# Five color theorem

The five- color theorem states that any map can be colored with five colors so that no two countries are contiguous with the same color.

The statement is made on the constraints that a common point does not count as " limit" and each country consists of a contiguous area, so no enclaves are present.

The five -color set is weaker than the four- color theorem and much easier to prove.

## Historical

The phrase goes back to Percy Heawood. This discovered in 1879 published by Alfred Kempe and initially deemed to be correct proof of the four - color theorem one at that time irreparable errors and then proved in 1890 by elementary means the five -color set.

## Graph Theoretical formulation

Formally, the simplest solution is described with the help of graph theory. Here, every country in the map is assigned to exactly one node. Two nodes of the graph are exactly connected by an ( undirected ) edge together when the countries adjacent. The resulting graph is planar (also called " planar " ) because it can be embedded into the plane due to its construction, without intersecting the edges.

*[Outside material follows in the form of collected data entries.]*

-- ==== Sys2Proof/Laws/KeepCalib.lean ====
section
/-! SUPPORT. Each operation of Calib keeps what no command undoes. -/

set_option linter.all false

namespace Sys2Proof.Machine

theorem ringPush_keep {s0 s : State} {q : Nat} {kind : Nat} {seconds : Nat} {body : List Byte} (hk : Keep s0 s) :
    Keep s0 (ringPush q kind seconds body s) := by
  unfold ringPush
  repeat' (
    first
      | with_reducible assumption | with_reducible exact Keep.refl _
      | fail_if_no_progress with_reducible apply keep_upd | fail_if_no_progress with_reducible apply keep_flash
      | (intro x; refine Keep.cut (s0 := s0) (x := x) ?_ ?_; (on_goal 1 => dsimp -zeta only [x]); (on_goal 2 => (intro _; clear_value x)))
      | (intro x; refine (fun (_ : Flash) => ?_) x; subst x) | (intro x; clear_value x) | lift_lets -underBinder
      | (intro s0))

theorem ringMerge_keep {s0 s : State} {q : Nat} (hk : Keep s0 s) :
    Keep s0 (ringMerge q s) := by
  unfold ringMerge
  repeat' (
    first
      | with_reducible assumption | with_reducible exact Keep.refl _ | with_reducible apply ringPush_keep
      | with_reducible apply ite_keep | fail_if_no_progress with_reducible apply keep_upd
      | fail_if_no_progress with_reducible apply keep_flash
      | (intro x; refine Keep.cut (s0 := s0) (x := x) ?_ ?_; (on_goal 1 => dsimp -zeta only [x]); (on_goal 2 => (intro _; clear_value x)))
      | (intro x; refine (fun (_ : Flash) => ?_) x; subst x) | (intro x; clear_value x) | lift_lets -underBinder
      | (intro s0) | split)

theorem writeRingAt_keep {s0 s : State} {q : Nat} {kind : Nat} {seconds : Nat} {body : List Byte} (hk : Keep s0 s) :
    Keep s0 (writeRingAt q kind seconds body s) := by
  unfold writeRingAt
  repeat' (
    first
      | with_reducible assumption | with_reducible exact Keep.refl _ | with_reducible apply ringPush_keep
      | with_reducible apply ringMerge_keep | with_reducible apply ite_keep
      | (intro x; refine Keep.cut (s0 := s0) (x := x) ?_ ?_; (on_goal 1 => dsimp -zeta only [x]); (on_goal 2 => (intro _; clear_value x)))
      | (intro x; refine (fun (_ : Flash) => ?_) x; subst x) | (intro x; clear_value x) | lift_lets -underBinder
      | (intro s0) | split)

theorem writeRing_keep {s0 s : State} {q : Nat} {kind : Nat} {body : List Byte} (hk : Keep s0 s) :
    Keep s0 (writeRing q kind body s) := by
  unfold writeRing
  repeat' (
    first
      | with_reducible assumption | with_reducible exact Keep.refl _ | with_reducible apply writeRingAt_keep
      | (intro s0))

theorem memberState_keep {s0 s : State} {q : Nat} {i : Nat} {st : Nat} {residual : Rat} {internal : Bool} (hk : Keep s0 s) :
    Keep s0 (memberState q i st residual internal s) := by
  unfold memberState
  repeat' (
    first
      | with_reducible assumption | with_reducible exact Keep.refl _ | with_reducible apply when_keep
      | with_reducible apply setEns_keep | with_reducible apply clearCause_keep | with_reducible apply raise_keep
      | with_reducible apply raiseOnce_keep | with_reducible apply jInternal_keep
      | with_reducible apply writeRing_keep | with_reducible apply ite_keep
      | fail_if_no_progress with_reducible apply keep_upd
      | (intro x; refine Keep.cut (s0 := s0) (x := x) ?_ ?_; (on_goal 1 => dsimp -zeta only [x]); (on_goal 2 => (intro _; clear_value x)))
      | (intro x; clear_value x) | lift_lets -underBinder | (intro s0) | split)

theorem newScale_keep {s0 s : State} {q : Nat} {full : Bool} (hk : Keep s0 s) :
    Keep s0 (newScale q full s) := by
  unfold newScale
  repeat' (
    first
      | with_reducible assumption | with_reducible exact Keep.refl _ | with_reducible apply setEns_keep
      | with_reducible apply clearCause_keep | with_reducible apply raiseOnce_keep
      | with_reducible apply publish_keep | with_reducible apply ite_keep
      | fail_if_no_progress with_reducible apply keep_upd
      | (intro x; refine Keep.cut (s0 := s0) (x := x) ?_ ?_; (on_goal 1 => dsimp -zeta only [x]); (on_goal 2 => (intro _; clear_value x)))
      | (intro x; clear_value x) | lift_lets -underBinder | (intro s0) | split)

theorem compComplete_keep {s0 s : State} {q : Nat} {l : List Bool} (hk : Keep s0 s) :
    Keep s0 (compComplete q l s) := by
  unfold compComplete
  repeat' (
    first
      | with_reducible assumption | with_reducible exact Keep.refl _ | with_reducible apply forAll_keep
      | with_reducible apply foldl_keep | with_reducible apply setEns_keep | with_reducible apply startQuick_keep
      | with_reducible apply compDone_keep | with_reducible apply memberState_keep
      | with_reducible apply newScale_keep | with_reducible apply ite_keep
      | fail_if_no_progress with_reducible apply keep_upd
      | (intro x; refine Keep.cut (s0 := s0) (x := x) ?_ ?_; (on_goal 1 => dsimp -zeta only [x]); (on_goal 2 => (intro _; clear_value x)))
      | (intro x; clear_value x) | lift_lets -underBinder | (intro s0) | split)

theorem fullDue_keep {s0 s : State} {q : Nat} (hk : Keep s0 s) :
    Keep s0 (fullDue q s) := by
  unfold fullDue
  repeat' (
    first
      | with_reducible assumption | with_reducible exact Keep.refl _ | with_reducible apply setEns_keep
      | with_reducible apply ite_keep | fail_if_no_progress with_reducible apply keep_upd
      | (intro x; refine Keep.cut (s0 := s0) (x := x) ?_ ?_; (on_goal 1 => dsimp -zeta only [x]); (on_goal 2 => (intro _; clear_value x)))
      | (intro x; clear_value x) | lift_lets -underBinder | (intro s0) | split)

theorem quickDue_keep {s0 s : State} {q : Nat} (hk : Keep s0 s) :
    Keep s0 (quickDue q s) := by
  unfold quickDue
  repeat' (
    first
      | with_reducible assumption | with_reducible exact Keep.refl _ | with_reducible apply setEns_keep
      | with_reducible apply startQuick_keep | with_reducible apply ite_keep
      | fail_if_no_progress with_reducible apply keep_upd
      | (intro x; refine Keep.cut (s0 := s0) (x := x) ?_ ?_; (on_goal 1 => dsimp -zeta only [x]); (on_goal 2 => (intro _; clear_value x)))
      | (intro x; clear_value x) | lift_lets -underBinder | (intro s0) | split)

theorem setWarm_keep {s0 s : State} {q : Nat} {st : Nat} (hk : Keep s0 s) :
    Keep s0 (setWarm q st s) := by
  unfold setWarm
  repeat' (
    first
      | with_reducible assumption | with_reducible exact Keep.refl _ | with_reducible apply setEns_keep
      | with_reducible apply warmEvent_keep
      | (intro x; refine Keep.cut (s0 := s0) (x := x) ?_ ?_; (on_goal 1 => dsimp -zeta only [x]); (on_goal 2 => (intro _; clear_value x)))
      | (intro x; clear_value x) | lift_lets -underBinder | (intro s0))

theorem warmAdvance_keep {s0 s : State} {q : Nat} {island : Int} {steady : Nat} (hk : Keep s0 s) :
    Keep s0 (warmAdvance q island steady s) := by
  unfold warmAdvance
  repeat' (
    first
      | with_reducible assumption | with_reducible exact Keep.refl _ | with_reducible apply forAll_keep
      | with_reducible apply setEns_keep | with_reducible apply queueCal_keep | with_reducible apply setWarm_keep
      | with_reducible apply ite_keep | fail_if_no_progress with_reducible apply keep_upd
      | (intro x; refine Keep.cut (s0 := s0) (x := x) ?_ ?_; (on_goal 1 => dsimp -zeta only [x]); (on_goal 2 => (intro _; clear_value x)))
      | (intro x; clear_value x) | lift_lets -underBinder | (intro s0) | split)

theorem heaterFault_keep {s0 s : State} {q : Nat} {absent : Bool} {departed : Nat} (hk : Keep s0 s) :
    Keep s0 (heaterFault q absent departed s) := by
  unfold heaterFault
  repeat' (
    first
      | with_reducible assumption | with_reducible exact Keep.refl _ | with_reducible apply setEns_keep
      | with_reducible apply raiseOnce_keep | with_reducible apply compDone_keep
      | with_reducible apply writeRing_keep | with_reducible apply setWarm_keep | with_reducible apply ite_keep
      | fail_if_no_progress with_reducible apply keep_upd
      | (intro x; refine Keep.cut (s0 := s0) (x := x) ?_ ?_; (on_goal 1 => dsimp -zeta only [x]); (on_goal 2 => (intro _; clear_value x)))
      | (intro x; clear_value x) | lift_lets -underBinder | (intro s0) | split)

theorem heaterBack_keep {s0 s : State} {q : Nat} (hk : Keep s0 s) :
    Keep s0 (heaterBack q s) := by
  unfold heaterBack
  repeat' (
    first
      | with_reducible assumption | with_reducible exact Keep.refl _ | with_reducible apply clearCause_keep
      | with_reducible apply writeRing_keep | with_reducible apply setWarm_keep | with_reducible apply ite_keep
      | (intro s0) | split)

theorem tempTrigger_keep {s0 s : State} {c : Nat} (hk : Keep s0 s) :
    Keep s0 (tempTrigger c s) := by
  unfold tempTrigger
  repeat' (
    first
      | with_reducible assumption | with_reducible exact Keep.refl _ | with_reducible apply queueCal_keep
      | with_reducible apply ite_keep
      | (intro x; refine Keep.cut (s0 := s0) (x := x) ?_ ?_; (on_goal 1 => dsimp -zeta only [x]); (on_goal 2 => (intro _; clear_value x)))
      | (intro x; clear_value x) | lift_lets -underBinder | (intro s0) | split)

theorem ageTrigger_keep {s0 s : State} {c : Nat} (hk : Keep s0 s) :
    Keep s0 (ageTrigger c s) := by
  unfold ageTrigger
  repeat' (
    first
      | with_reducible assumption | with_reducible exact Keep.refl _ | with_reducible apply queueCal_keep
      | with_reducible apply ite_keep | fail_if_no_progress with_reducible apply keep_upd
      | (intro x; refine Keep.cut (s0 := s0) (x := x) ?_ ?_; (on_goal 1 => dsimp -zeta only [x]); (on_goal 2 => (intro _; clear_value x)))
      | (intro x; clear_value x) | lift_lets -underBinder | (intro s0) | split)

theorem calGrant_keep {s0 s : State} {q : Nat} (h : Keep s0 s) : Keep s0 (calGrant q s) := by
  unfold calGrant
  split
  · exact h
  · split
    · exact h
    · rename_i r e
      have k : ∀ (c : Nat) (v : Chan) (l : List (Nat × Bool)) {t : State}, Keep s0 t →
          Keep s0 (setChan c v { t with cal.queue := l }) := fun c v l t h =>
        setChan_keep (keep_upd _ _ _ _ _ _ _ _ _ _ _ _ _ _ _ _ _ _ _ _ _ _ _ _ h)
      extract_lets start
      have ks : ∀ (m : Int) {t : State}, Keep s0 t → Keep s0 (start m t) := fun m t h => k _ _ _ h
      clear_value start
      split
      · exact ks _ h
      · refine ite_keep h ?_
        dsimp only
        split
        · exact h
        · rename_i t et
          exact ks _ (addMark_keep (setWit_keep (takePos_keep h et)))

theorem safetyRefused_keep {s0 s : State} {c : Nat} (hk : Keep s0 s) :
    Keep s0 (safetyRefused c s) := by
  unfold safetyRefused
  repeat' (
    first
      | with_reducible assumption | with_reducible exact Keep.refl _ | with_reducible apply abandonCal_keep
      | with_reducible apply ite_keep | fail_if_no_progress with_reducible apply keep_upd
      | (intro x; refine Keep.cut (s0 := s0) (x := x) ?_ ?_; (on_goal 1 => dsimp -zeta only [x]); (on_goal 2 => (intro _; clear_value x)))
      | (intro x; clear_value x) | lift_lets -underBinder | (intro s0) | split)

theorem calJudge_keep {s0 s : State} {c : Nat} {g : Nat} {selfTest : Bool} {direct : Bool} {x : CalMeas} (hk : Keep s0 s) :
    Keep s0 (calJudge c g selfTest direct x s) := by
  unfold calJudge
  repeat' (
    first
      | with_reducible assumption | with_reducible exact Keep.refl _ | with_reducible apply setChan_keep
      | with_reducible apply setEns_keep | with_reducible apply raise_keep | with_reducible apply calOutcome_keep
      | with_reducible apply publish_keep | with_reducible apply ite_keep
      | fail_if_no_progress with_reducible apply keep_upd
      | (intro x; refine Keep.cut (s0 := s0) (x := x) ?_ ?_; (on_goal 1 => dsimp -zeta only [x]); (on_goal 2 => (intro _; clear_value x)))
      | (intro x; clear_value x) | lift_lets -underBinder | (intro s0) | split)

theorem calResult_keep {s0 s : State} {c : Nat} {sweep : Int × Int × Int} {drop : Int × Int} (hk : Keep s0 s) :
    Keep s0 (calResult c sweep drop s) := by
  unfold calResult
  repeat' (
    first
      | with_reducible assumption | with_reducible exact Keep.refl _ | with_reducible apply setChan_keep
      | with_reducible apply setQuire_keep | with_reducible apply calJudge_keep | with_reducible apply ite_keep
      | fail_if_no_progress with_reducible apply keep_upd
      | (intro x; refine Keep.cut (s0 := s0) (x := x) ?_ ?_; (on_goal 1 => dsimp -zeta only [x]); (on_goal 2 => (intro _; clear_value x)))
      | (intro x; clear_value x) | lift_lets -underBinder | (intro s0) | split)

theorem witnessCal_keep {s0 s : State} {q : Nat} {zero : Int} {dac1 : Int × Int} {dac16 : Int × Int} {ratio : Int} {vref : Int} (hk : Keep s0 s) :
    Keep s0 (witnessCal q zero dac1 dac16 ratio vref s) := by
  unfold witnessCal
  repeat' (
    first
      | with_reducible assumption | with_reducible exact Keep.refl _ | with_reducible apply setWit_keep
      | with_reducible apply ite_keep | fail_if_no_progress with_reducible apply keep_upd
      | (intro x; refine Keep.cut (s0 := s0) (x := x) ?_ ?_; (on_goal 1 => dsimp -zeta only [x]); (on_goal 2 => (intro _; clear_value x)))
      | (intro x; clear_value x) | lift_lets -underBinder | (intro s0) | split)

For an ( arbitrary) graph is a node coloring with (at most) "Colors" a picture of the set of nodes in the crowd. The coloring is allowed if adjacent nodes get assigned different colors. The graph is called the k- dyeable (specifically knotenfärbbar k ) if there is an acceptable color with colors for him. The five -color set is now in graph-theoretical formulation:

## Proof of the theorem

The proof proceeds by induction on the number of nodes in the planar graph.

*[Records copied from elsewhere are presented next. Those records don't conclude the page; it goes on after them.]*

theorem captureTake_keep {s0 s : State} {i : Nat} {l : List Sample} {n : Nat} (hk : Keep s0 s) :
    Keep s0 (captureTake i l n s) := by
  unfold captureTake
  repeat' (
    first
      | with_reducible assumption | with_reducible exact Keep.refl _ | with_reducible apply setStream_keep
      | with_reducible apply endWindows_keep | with_reducible apply ite_keep
      | fail_if_no_progress with_reducible apply keep_upd
      | (intro x; refine Keep.cut (s0 := s0) (x := x) ?_ ?_; (on_goal 1 => dsimp -zeta only [x]); (on_goal 2 => (intro _; clear_value x)))
      | (intro x; clear_value x) | lift_lets -underBinder | (intro s0) | split)

theorem captureGaps_keep {s0 s : State} {n : Nat} {src : Nat} {i : Nat} (hk : Keep s0 s) :
    Keep s0 (captureGaps n src i s) := by
  unfold captureGaps
  repeat' (
    first
      | with_reducible assumption | with_reducible exact Keep.refl _ | with_reducible apply foldl_keep
      | with_reducible apply nameDegraded_keep | with_reducible apply ite_keep
      | (intro x; refine Keep.cut (s0 := s0) (x := x) ?_ ?_; (on_goal 1 => dsimp -zeta only [x]); (on_goal 2 => (intro _; clear_value x)))
      | (intro x; clear_value x) | lift_lets -underBinder | (intro s0) | split)

theorem releaseOne_keep {s0 s : State} {n : Nat} {p : Nat × List Sample} (hk : Keep s0 s) :
    Keep s0 (releaseOne n p s) := by
  unfold releaseOne
  repeat' (
    first
      | with_reducible assumption | with_reducible exact Keep.refl _ | with_reducible apply setStream_keep
      | with_reducible apply cutOpen_keep | with_reducible apply appendSample_keep
      | with_reducible apply placeRecords_keep | with_reducible apply trigSample_keep
      | with_reducible apply advanceGrid_keep | with_reducible apply captureGaps_keep
      | with_reducible apply ite_keep | fail_if_no_progress with_reducible apply keep_upd
      | (intro x; refine Keep.cut (s0 := s0) (x := x) ?_ ?_; (on_goal 1 => dsimp -zeta only [x]); (on_goal 2 => (intro _; clear_value x)))
      | (intro x; clear_value x) | lift_lets -underBinder | (intro s0) | split)

theorem finishRun_keep {s0 s : State} {last : Nat} {n : Nat} (hk : Keep s0 s) :
    Keep s0 (finishRun last n s) := by
  unfold finishRun
  repeat' (
    first
      | with_reducible assumption | with_reducible exact Keep.refl _ | with_reducible apply setStream_keep
      | with_reducible apply cutOpen_keep | with_reducible apply writeDiscs_keep
      | with_reducible apply placeRecords_keep | with_reducible apply freeFolios_keep
      | with_reducible apply masksEnded_keep | fail_if_no_progress with_reducible apply keep_upd
      | (intro x; refine Keep.cut (s0 := s0) (x := x) ?_ ?_; (on_goal 1 => dsimp -zeta only [x]); (on_goal 2 => (intro _; clear_value x)))
      | (intro x; clear_value x) | lift_lets -underBinder | (intro s0))

theorem finishCapture_keep {s0 s : State} {n : Nat} (hk : Keep s0 s) :
    Keep s0 (finishCapture n s) := by
  unfold finishCapture
  repeat' (
    first
      | with_reducible assumption | with_reducible exact Keep.refl _ | with_reducible apply finishRun_keep
      | with_reducible apply ite_keep | fail_if_no_progress with_reducible apply keep_upd
      | (intro x; refine Keep.cut (s0 := s0) (x := x) ?_ ?_; (on_goal 1 => dsimp -zeta only [x]); (on_goal 2 => (intro _; clear_value x)))
      | (intro x; clear_value x) | lift_lets -underBinder | (intro s0) | split)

- Induction base: A graph with a node is colorable with a color according to the conditions.
- Induction hypothesis: The rate applies to nodes.
- Inductive claim: The rate applies to nodes.
- Induction step: Based on the Euler polyhedral formula we can state that in any planar graph with at least one node on node degree less than or equal to 5, ie with less than six incident ( incoming ) edges or with less than 6 neighboring nodes. Case 1: In the graph, there is a node with node degree less than five. You turn the assumption on the graph corresponds without the node to. can be dyed valid with five colors. has a maximum of four neighboring nodes, and can be dyed with the present fifth color. The graph can be colored so valid.
- Case 2: There is no node in the graph with node degree less than 5 From Euler's polyhedron formula then, that there must be a node with node degree equal to 5 follows. The graph corresponding to no, is by the induction hypothesis with 5 colors. Case 2.1: The neighbor nodes of are colored with four different colors. Then stained with the fifth existing color and gives a valid coloring.
- Case 2.2: The neighbor nodes of are dyed in five different colors. Then we choose an arbitrary, fixed planar embedding and denote the neighbor nodes by using clockwise. Is there now a way of according that leads not only the colors of and ( by the induction hypothesis, logically, alternately ) used? Case 2.2.1, No: Then the node is recolored on the color of. All neighboring nodes of the color of will to the former color of recolored, etc. This gives again a valid coloring. The neighboring nodes of are now but only in four colors dyed ( now the same color as ) and can be dyed with the fifth color available, which is a valid graph coloring results.
- Case 2.2.2, Yes: (By changing the coloring as in the previous case, one can not achieve anything here, because change in the end only and the colors. ) Consider now the nodes and. Between these two nodes, there may be no way of alternately uses the colors of the two nodes, because this way would inevitably go through a node that is on the road and thus a different color than that of and has. This is due to the fact that circled so to speak, of this path and ( yes together yield a circle). Thus, at one and the same applied to Umfärbprinzip as in the previous case and. This has given the adjacent nodes of again only four colors and you can take the fifth existing color color a valid coloring to achieve.